SUPPLIED RECORDS –
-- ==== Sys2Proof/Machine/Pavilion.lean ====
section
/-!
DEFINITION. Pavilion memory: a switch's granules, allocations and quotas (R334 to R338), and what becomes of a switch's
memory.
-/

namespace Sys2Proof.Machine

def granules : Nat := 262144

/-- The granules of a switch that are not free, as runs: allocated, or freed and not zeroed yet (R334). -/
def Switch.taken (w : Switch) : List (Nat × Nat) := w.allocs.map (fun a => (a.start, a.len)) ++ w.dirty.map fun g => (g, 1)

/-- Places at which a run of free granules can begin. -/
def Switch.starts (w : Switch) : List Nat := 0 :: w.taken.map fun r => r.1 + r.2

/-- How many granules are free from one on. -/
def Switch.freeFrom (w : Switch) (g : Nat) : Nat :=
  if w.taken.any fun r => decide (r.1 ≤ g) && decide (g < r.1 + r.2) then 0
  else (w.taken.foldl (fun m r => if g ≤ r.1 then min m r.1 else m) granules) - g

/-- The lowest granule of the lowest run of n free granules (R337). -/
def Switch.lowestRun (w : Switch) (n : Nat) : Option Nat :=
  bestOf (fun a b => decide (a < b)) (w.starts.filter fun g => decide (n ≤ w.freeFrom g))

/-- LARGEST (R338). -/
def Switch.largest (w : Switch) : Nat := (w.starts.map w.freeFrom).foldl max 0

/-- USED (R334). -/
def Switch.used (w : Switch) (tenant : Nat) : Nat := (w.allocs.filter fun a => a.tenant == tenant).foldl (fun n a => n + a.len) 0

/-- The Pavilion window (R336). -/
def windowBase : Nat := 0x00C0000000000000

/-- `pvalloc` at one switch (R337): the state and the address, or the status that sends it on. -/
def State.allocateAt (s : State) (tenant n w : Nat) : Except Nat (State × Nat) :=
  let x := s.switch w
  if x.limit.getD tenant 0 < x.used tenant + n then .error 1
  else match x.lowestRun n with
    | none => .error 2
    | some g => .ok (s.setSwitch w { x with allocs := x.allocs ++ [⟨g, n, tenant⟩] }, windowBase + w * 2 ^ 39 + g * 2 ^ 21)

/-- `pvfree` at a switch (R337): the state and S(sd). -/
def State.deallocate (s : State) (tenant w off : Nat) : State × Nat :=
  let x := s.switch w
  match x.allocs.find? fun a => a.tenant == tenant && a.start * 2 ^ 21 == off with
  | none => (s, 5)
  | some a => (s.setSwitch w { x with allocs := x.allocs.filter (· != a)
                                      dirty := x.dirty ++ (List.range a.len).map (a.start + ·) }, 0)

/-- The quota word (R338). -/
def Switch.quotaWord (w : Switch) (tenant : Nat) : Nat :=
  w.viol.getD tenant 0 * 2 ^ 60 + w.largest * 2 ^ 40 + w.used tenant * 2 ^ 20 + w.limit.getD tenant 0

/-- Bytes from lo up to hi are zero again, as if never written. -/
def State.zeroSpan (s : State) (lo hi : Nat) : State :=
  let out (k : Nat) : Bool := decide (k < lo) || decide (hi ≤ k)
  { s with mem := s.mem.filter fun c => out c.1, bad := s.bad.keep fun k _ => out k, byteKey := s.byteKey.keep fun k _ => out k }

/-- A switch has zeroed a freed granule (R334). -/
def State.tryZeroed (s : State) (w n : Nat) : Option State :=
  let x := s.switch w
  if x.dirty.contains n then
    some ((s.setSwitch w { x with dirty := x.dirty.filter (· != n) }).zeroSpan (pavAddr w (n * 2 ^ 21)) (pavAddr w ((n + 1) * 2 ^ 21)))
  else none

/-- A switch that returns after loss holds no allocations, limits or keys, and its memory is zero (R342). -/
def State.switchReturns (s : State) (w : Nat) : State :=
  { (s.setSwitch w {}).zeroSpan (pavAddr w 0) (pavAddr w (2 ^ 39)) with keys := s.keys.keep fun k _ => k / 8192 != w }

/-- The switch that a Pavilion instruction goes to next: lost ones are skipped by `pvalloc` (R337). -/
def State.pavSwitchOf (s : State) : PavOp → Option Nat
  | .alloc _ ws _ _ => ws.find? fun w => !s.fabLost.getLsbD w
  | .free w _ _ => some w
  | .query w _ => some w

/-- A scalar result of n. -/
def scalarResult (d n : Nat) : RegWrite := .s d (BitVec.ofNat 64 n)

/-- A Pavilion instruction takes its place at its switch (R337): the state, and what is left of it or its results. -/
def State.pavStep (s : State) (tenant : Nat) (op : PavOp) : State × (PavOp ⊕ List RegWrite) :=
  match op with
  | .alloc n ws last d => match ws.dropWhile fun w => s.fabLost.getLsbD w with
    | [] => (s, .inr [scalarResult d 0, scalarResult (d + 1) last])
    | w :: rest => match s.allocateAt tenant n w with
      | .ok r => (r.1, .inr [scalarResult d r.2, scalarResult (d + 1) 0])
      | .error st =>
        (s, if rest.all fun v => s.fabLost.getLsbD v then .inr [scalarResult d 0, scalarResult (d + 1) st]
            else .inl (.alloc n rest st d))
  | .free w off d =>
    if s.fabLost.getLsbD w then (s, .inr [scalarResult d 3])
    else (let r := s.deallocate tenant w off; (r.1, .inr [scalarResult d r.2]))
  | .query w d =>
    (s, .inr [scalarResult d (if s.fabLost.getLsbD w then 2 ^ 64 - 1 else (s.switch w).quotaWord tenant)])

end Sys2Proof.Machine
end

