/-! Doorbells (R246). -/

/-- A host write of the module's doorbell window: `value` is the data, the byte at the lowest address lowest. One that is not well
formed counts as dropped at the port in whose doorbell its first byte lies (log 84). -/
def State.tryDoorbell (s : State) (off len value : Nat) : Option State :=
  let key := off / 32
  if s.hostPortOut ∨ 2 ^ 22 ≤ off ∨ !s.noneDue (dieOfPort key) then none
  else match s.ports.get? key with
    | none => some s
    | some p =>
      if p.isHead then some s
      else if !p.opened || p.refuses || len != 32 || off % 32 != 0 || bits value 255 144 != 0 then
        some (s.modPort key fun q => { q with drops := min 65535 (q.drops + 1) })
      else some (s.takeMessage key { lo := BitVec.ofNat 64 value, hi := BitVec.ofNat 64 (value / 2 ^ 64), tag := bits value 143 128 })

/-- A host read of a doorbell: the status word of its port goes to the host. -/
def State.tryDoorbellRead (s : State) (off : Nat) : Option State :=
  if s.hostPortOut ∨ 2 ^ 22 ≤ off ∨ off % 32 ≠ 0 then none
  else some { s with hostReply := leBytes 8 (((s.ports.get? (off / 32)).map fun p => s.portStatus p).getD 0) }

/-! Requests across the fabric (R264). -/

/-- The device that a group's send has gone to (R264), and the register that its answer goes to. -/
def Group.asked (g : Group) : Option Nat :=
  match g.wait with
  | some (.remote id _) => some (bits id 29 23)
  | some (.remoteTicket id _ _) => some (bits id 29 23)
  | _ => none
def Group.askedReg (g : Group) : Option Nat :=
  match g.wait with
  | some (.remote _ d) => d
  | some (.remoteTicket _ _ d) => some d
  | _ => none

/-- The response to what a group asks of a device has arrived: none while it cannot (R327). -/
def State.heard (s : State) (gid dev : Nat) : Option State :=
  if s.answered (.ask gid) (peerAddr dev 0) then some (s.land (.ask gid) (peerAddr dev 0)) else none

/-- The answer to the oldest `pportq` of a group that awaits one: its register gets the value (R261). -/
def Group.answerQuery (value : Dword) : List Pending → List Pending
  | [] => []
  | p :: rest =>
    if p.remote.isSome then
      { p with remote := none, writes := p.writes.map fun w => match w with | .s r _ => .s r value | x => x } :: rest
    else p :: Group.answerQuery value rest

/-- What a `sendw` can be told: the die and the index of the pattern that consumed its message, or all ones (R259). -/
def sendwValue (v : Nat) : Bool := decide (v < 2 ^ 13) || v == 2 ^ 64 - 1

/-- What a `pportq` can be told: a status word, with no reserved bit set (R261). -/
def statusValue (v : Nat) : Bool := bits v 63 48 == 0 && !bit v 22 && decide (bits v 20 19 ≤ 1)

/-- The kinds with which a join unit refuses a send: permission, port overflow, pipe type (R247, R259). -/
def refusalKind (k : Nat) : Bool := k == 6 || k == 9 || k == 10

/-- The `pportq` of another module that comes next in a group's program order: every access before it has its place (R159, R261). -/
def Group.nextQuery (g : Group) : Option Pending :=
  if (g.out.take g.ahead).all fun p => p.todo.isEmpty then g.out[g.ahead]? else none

...

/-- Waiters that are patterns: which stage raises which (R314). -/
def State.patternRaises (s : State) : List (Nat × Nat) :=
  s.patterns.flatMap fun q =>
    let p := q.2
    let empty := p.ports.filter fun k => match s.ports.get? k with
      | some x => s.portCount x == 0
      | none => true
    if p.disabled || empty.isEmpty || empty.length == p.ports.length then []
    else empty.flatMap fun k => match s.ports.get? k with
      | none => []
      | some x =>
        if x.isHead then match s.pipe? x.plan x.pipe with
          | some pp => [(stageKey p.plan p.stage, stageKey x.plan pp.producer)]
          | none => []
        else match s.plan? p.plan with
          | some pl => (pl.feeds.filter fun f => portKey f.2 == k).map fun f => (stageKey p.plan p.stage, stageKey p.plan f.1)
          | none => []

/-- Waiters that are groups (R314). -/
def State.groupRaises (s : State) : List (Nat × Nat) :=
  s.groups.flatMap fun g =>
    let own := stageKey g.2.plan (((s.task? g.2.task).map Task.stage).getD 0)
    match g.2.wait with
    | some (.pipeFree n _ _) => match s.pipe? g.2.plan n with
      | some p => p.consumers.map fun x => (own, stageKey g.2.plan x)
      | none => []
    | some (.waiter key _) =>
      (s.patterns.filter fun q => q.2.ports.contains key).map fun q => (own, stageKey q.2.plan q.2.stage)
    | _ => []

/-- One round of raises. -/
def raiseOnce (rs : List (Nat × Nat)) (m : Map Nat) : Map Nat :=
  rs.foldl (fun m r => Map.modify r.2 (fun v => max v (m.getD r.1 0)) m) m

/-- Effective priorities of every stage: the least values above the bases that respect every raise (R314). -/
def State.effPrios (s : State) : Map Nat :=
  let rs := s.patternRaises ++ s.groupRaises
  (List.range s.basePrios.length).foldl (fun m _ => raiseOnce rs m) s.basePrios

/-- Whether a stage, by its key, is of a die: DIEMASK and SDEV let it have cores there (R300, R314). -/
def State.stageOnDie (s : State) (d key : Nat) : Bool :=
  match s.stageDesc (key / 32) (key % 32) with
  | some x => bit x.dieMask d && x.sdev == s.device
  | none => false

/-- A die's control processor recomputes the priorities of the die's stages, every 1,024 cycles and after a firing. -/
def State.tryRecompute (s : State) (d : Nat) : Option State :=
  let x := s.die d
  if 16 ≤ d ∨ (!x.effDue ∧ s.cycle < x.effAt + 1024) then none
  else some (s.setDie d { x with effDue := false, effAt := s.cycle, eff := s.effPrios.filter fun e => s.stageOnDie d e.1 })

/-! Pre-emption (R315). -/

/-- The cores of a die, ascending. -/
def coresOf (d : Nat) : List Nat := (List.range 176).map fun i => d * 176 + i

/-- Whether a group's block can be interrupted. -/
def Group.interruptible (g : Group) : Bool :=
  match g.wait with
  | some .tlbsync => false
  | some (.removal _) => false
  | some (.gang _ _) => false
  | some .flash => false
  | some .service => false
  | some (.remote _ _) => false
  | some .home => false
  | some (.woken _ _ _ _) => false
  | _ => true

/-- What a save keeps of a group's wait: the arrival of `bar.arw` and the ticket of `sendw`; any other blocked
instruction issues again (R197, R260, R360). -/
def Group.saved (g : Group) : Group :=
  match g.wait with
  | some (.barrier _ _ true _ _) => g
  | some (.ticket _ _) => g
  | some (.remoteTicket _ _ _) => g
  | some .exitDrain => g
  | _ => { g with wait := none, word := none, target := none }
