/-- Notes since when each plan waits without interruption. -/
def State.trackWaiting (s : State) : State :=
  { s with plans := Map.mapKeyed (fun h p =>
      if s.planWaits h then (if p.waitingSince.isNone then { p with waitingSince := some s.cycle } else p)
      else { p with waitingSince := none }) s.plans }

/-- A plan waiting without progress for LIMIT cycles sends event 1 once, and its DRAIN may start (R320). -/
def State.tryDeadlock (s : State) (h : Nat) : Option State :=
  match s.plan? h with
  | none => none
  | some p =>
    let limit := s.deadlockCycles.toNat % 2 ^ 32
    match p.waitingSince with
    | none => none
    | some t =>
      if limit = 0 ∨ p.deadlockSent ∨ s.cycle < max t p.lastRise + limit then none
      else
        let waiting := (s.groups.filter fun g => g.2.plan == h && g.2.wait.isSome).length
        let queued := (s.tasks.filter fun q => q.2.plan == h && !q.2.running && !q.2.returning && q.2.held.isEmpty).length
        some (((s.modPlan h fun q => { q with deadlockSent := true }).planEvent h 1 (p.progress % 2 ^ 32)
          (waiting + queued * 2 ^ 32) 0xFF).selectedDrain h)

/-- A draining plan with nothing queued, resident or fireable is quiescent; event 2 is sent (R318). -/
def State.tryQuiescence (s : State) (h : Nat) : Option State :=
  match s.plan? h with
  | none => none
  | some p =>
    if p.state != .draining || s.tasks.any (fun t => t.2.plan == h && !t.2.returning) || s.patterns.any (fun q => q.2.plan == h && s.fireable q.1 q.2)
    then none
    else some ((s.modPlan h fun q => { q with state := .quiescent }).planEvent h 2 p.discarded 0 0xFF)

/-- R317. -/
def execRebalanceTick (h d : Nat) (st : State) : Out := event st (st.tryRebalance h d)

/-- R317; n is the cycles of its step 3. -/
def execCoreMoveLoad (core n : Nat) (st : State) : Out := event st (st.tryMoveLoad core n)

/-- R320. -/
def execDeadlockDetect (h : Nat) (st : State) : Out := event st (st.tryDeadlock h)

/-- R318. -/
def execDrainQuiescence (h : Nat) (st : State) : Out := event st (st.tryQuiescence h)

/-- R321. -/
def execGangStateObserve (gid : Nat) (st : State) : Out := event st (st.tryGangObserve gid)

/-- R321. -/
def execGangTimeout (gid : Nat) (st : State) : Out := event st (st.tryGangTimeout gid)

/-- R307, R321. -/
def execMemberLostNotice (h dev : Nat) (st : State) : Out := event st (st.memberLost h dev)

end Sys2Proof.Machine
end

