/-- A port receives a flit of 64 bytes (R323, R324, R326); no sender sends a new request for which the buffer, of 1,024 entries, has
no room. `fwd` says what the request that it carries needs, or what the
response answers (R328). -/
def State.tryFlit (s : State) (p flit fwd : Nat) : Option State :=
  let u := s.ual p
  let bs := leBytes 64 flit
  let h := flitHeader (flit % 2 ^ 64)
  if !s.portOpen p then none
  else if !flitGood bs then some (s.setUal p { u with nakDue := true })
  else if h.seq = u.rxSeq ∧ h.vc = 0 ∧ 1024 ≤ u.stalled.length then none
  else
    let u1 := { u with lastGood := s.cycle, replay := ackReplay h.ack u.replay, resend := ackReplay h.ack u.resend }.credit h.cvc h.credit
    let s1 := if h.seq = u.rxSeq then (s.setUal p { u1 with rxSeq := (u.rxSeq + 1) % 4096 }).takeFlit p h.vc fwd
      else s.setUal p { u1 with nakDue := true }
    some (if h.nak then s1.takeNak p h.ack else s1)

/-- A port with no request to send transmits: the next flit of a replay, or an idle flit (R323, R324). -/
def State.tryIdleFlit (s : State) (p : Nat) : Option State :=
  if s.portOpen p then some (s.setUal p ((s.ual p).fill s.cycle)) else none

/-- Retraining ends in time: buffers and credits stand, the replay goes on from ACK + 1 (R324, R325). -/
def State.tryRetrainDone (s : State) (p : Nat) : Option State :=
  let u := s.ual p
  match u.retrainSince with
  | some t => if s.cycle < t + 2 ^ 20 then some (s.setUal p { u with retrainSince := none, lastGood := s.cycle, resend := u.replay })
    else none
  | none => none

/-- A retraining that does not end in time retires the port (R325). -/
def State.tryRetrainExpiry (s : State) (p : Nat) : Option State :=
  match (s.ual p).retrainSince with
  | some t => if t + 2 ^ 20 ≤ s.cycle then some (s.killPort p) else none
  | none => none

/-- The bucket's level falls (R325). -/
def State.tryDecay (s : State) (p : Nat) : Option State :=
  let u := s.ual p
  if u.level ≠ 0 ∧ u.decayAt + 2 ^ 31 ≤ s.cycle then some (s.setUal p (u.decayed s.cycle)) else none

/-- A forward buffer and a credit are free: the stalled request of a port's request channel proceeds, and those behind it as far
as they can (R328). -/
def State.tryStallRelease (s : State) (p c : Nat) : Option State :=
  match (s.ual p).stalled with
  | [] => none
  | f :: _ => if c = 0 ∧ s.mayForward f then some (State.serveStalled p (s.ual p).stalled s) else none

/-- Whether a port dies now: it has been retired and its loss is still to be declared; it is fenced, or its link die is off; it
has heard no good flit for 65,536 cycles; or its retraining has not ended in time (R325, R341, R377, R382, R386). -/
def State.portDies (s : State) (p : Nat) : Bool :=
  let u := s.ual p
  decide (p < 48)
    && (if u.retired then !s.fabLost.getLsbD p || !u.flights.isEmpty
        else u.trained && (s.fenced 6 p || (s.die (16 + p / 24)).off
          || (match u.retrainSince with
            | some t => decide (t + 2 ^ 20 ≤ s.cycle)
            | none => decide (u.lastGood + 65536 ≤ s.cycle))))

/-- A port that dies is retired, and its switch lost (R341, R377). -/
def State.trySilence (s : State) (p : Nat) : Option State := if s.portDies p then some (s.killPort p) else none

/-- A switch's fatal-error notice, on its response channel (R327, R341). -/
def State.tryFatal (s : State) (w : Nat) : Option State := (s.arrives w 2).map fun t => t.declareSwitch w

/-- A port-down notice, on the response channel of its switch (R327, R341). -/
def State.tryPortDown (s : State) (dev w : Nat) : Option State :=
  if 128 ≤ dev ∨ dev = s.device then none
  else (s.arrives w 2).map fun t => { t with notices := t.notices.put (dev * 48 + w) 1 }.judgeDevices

* * *

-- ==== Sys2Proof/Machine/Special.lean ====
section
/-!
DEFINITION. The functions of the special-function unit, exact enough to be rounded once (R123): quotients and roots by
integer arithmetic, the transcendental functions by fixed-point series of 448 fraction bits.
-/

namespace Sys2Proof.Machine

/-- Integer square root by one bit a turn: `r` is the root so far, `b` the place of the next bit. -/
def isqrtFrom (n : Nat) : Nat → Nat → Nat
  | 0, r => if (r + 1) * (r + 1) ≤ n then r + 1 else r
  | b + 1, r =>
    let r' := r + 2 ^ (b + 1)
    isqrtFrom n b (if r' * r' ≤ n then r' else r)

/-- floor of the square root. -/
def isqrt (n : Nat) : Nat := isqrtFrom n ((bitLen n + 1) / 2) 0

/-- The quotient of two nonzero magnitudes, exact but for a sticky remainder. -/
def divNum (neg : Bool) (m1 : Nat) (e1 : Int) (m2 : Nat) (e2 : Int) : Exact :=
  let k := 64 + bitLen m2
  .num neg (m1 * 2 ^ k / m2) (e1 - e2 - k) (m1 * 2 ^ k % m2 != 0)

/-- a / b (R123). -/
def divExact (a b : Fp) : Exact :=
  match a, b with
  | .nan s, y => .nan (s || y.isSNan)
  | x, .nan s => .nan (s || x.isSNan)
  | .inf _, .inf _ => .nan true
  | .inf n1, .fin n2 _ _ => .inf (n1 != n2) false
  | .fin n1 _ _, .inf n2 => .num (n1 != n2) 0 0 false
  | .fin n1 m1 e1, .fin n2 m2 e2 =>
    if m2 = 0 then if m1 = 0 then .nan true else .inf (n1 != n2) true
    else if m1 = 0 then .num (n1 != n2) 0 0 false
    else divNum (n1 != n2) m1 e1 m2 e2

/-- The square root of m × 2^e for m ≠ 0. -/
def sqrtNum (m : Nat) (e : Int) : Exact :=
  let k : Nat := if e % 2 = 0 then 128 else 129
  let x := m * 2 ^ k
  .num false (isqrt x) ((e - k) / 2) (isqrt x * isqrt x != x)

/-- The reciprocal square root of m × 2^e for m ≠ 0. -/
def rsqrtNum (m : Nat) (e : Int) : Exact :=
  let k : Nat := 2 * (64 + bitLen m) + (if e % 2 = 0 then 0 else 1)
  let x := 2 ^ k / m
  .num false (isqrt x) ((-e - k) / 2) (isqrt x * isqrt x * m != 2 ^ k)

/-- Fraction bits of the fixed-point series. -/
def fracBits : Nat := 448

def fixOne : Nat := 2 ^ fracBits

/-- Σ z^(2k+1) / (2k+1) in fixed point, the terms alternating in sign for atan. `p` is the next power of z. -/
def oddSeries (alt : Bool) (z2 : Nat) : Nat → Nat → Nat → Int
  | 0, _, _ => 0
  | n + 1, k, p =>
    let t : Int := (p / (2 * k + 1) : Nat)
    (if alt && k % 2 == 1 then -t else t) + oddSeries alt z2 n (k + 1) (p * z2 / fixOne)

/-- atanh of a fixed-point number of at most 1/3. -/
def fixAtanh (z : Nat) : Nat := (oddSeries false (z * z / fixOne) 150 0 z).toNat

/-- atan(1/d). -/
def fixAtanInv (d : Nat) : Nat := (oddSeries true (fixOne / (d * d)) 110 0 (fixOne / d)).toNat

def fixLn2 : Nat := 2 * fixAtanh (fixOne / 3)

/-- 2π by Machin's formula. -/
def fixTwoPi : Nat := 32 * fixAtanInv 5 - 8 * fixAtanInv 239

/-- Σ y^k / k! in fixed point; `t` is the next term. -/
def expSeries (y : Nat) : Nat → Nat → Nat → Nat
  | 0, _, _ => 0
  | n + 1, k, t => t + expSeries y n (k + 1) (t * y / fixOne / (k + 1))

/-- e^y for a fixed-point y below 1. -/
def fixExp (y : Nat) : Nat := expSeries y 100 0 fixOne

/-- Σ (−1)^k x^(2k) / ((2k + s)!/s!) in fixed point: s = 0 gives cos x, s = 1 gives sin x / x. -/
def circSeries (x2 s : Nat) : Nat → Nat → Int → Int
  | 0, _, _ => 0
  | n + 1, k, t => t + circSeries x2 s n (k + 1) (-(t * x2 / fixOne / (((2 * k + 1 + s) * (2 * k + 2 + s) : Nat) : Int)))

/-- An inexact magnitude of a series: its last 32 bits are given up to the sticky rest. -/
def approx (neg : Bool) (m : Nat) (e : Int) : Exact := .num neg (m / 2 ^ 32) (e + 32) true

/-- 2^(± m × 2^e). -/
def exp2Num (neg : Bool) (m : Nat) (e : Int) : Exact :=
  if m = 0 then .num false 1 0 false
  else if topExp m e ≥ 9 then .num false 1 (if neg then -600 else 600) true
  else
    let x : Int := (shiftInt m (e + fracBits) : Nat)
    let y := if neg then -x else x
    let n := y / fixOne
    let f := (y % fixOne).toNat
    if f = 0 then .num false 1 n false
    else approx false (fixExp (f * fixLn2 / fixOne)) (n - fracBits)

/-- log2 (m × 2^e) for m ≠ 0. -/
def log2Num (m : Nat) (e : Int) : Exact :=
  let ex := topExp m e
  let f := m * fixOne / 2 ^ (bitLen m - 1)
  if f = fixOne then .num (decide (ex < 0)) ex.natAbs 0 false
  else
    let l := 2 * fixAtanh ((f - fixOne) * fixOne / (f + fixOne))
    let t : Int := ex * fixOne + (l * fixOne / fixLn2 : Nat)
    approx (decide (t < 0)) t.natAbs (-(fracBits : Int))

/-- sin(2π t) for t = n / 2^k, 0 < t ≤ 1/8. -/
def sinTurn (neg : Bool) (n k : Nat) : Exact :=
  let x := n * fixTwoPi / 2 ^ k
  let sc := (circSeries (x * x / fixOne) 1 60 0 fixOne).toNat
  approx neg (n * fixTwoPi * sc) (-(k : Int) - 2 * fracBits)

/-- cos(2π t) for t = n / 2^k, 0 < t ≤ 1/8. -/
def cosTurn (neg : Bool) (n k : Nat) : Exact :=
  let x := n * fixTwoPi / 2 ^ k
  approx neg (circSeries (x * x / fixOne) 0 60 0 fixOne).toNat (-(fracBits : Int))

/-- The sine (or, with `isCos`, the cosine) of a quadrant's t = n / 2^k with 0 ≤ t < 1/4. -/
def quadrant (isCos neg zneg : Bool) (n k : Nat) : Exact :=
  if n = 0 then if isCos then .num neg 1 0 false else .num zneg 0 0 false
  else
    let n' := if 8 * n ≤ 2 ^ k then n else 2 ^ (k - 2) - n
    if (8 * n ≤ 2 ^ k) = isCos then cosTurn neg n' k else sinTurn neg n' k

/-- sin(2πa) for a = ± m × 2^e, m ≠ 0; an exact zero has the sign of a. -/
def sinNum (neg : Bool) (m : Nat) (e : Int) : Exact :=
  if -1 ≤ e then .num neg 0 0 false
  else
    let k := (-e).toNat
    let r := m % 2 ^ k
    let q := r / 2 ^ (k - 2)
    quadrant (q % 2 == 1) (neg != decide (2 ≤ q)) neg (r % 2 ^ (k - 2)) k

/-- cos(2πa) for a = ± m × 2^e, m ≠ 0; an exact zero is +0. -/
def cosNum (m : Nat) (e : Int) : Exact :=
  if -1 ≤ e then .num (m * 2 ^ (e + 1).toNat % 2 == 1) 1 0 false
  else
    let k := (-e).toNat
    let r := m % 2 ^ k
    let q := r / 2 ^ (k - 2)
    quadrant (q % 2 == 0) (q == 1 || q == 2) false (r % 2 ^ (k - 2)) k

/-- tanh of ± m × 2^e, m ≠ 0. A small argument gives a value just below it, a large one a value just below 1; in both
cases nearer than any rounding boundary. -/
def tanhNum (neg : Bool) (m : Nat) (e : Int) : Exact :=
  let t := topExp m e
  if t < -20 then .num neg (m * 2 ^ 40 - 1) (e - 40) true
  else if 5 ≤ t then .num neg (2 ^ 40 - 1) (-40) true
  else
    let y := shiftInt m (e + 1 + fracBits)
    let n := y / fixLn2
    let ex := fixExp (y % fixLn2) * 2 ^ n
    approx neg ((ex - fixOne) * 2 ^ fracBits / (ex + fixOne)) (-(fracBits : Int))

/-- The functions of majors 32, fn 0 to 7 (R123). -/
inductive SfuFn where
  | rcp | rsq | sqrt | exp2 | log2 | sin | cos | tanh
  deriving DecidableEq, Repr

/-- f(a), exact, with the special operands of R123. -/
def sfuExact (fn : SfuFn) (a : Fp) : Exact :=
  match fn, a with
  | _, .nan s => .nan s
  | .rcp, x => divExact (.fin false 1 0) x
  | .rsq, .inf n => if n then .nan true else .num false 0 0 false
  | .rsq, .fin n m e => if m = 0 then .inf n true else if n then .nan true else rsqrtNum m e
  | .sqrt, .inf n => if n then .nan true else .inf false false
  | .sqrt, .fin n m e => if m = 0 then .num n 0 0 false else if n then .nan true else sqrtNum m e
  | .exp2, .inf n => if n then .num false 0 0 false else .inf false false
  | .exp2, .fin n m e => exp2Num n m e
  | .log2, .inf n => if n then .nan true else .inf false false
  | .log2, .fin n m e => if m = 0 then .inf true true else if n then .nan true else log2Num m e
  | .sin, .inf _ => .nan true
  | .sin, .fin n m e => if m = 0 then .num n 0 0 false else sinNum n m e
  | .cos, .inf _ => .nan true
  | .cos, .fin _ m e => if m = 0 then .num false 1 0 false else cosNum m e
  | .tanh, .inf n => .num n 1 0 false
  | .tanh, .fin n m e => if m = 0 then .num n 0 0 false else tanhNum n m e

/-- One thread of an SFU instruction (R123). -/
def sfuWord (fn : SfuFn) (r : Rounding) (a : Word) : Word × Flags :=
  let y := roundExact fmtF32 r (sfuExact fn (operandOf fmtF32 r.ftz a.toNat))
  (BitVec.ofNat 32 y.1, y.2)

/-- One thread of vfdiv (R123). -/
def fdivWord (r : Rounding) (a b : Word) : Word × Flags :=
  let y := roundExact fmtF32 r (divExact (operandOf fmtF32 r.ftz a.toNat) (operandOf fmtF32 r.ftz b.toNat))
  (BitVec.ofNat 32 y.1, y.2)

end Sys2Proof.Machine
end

BRIEF – What is needed is an exact copy of the lines above, from the one containing "-- ==== Sys2Proof/Machine/Pavilion.lean" through the one containing "sends it on. -/", with nothing added.

PROBLEM SOLUTION –
-- ==== Sys2Proof/Machine/Pavilion.lean ====
section
/-!
DEFINITION. Pavilion memory: a switch's granules, allocations and quotas (R334 to R338), and what becomes of a switch's
memory.
-/

namespace Sys2Proof.Machine

def granules : Nat := 262144

/-- The granules of a switch that are not free, as runs: allocated, or freed and not zeroed yet (R334). -/
def Switch.taken (w : Switch) : List (Nat × Nat) := w.allocs.map (fun a => (a.start, a.len)) ++ w.dirty.map fun g => (g, 1)

/-- Places at which a run of free granules can begin. -/
def Switch.starts (w : Switch) : List Nat := 0 :: w.taken.map fun r => r.1 + r.2

/-- How many granules are free from one on. -/
def Switch.freeFrom (w : Switch) (g : Nat) : Nat :=
  if w.taken.any fun r => decide (r.1 ≤ g) && decide (g < r.1 + r.2) then 0
  else (w.taken.foldl (fun m r => if g ≤ r.1 then min m r.1 else m) granules) - g

/-- The lowest granule of the lowest run of n free granules (R337). -/
def Switch.lowestRun (w : Switch) (n : Nat) : Option Nat :=
  bestOf (fun a b => decide (a < b)) (w.starts.filter fun g => decide (n ≤ w.freeFrom g))

/-- LARGEST (R338). -/
def Switch.largest (w : Switch) : Nat := (w.starts.map w.freeFrom).foldl max 0

/-- USED (R334). -/
def Switch.used (w : Switch) (tenant : Nat) : Nat := (w.allocs.filter fun a => a.tenant == tenant).foldl (fun n a => n + a.len) 0

/-- The Pavilion window (R336). -/
def windowBase : Nat := 0x00C0000000000000

/-- `pvalloc` at one switch (R337): the state and the address, or the status that sends it on. -/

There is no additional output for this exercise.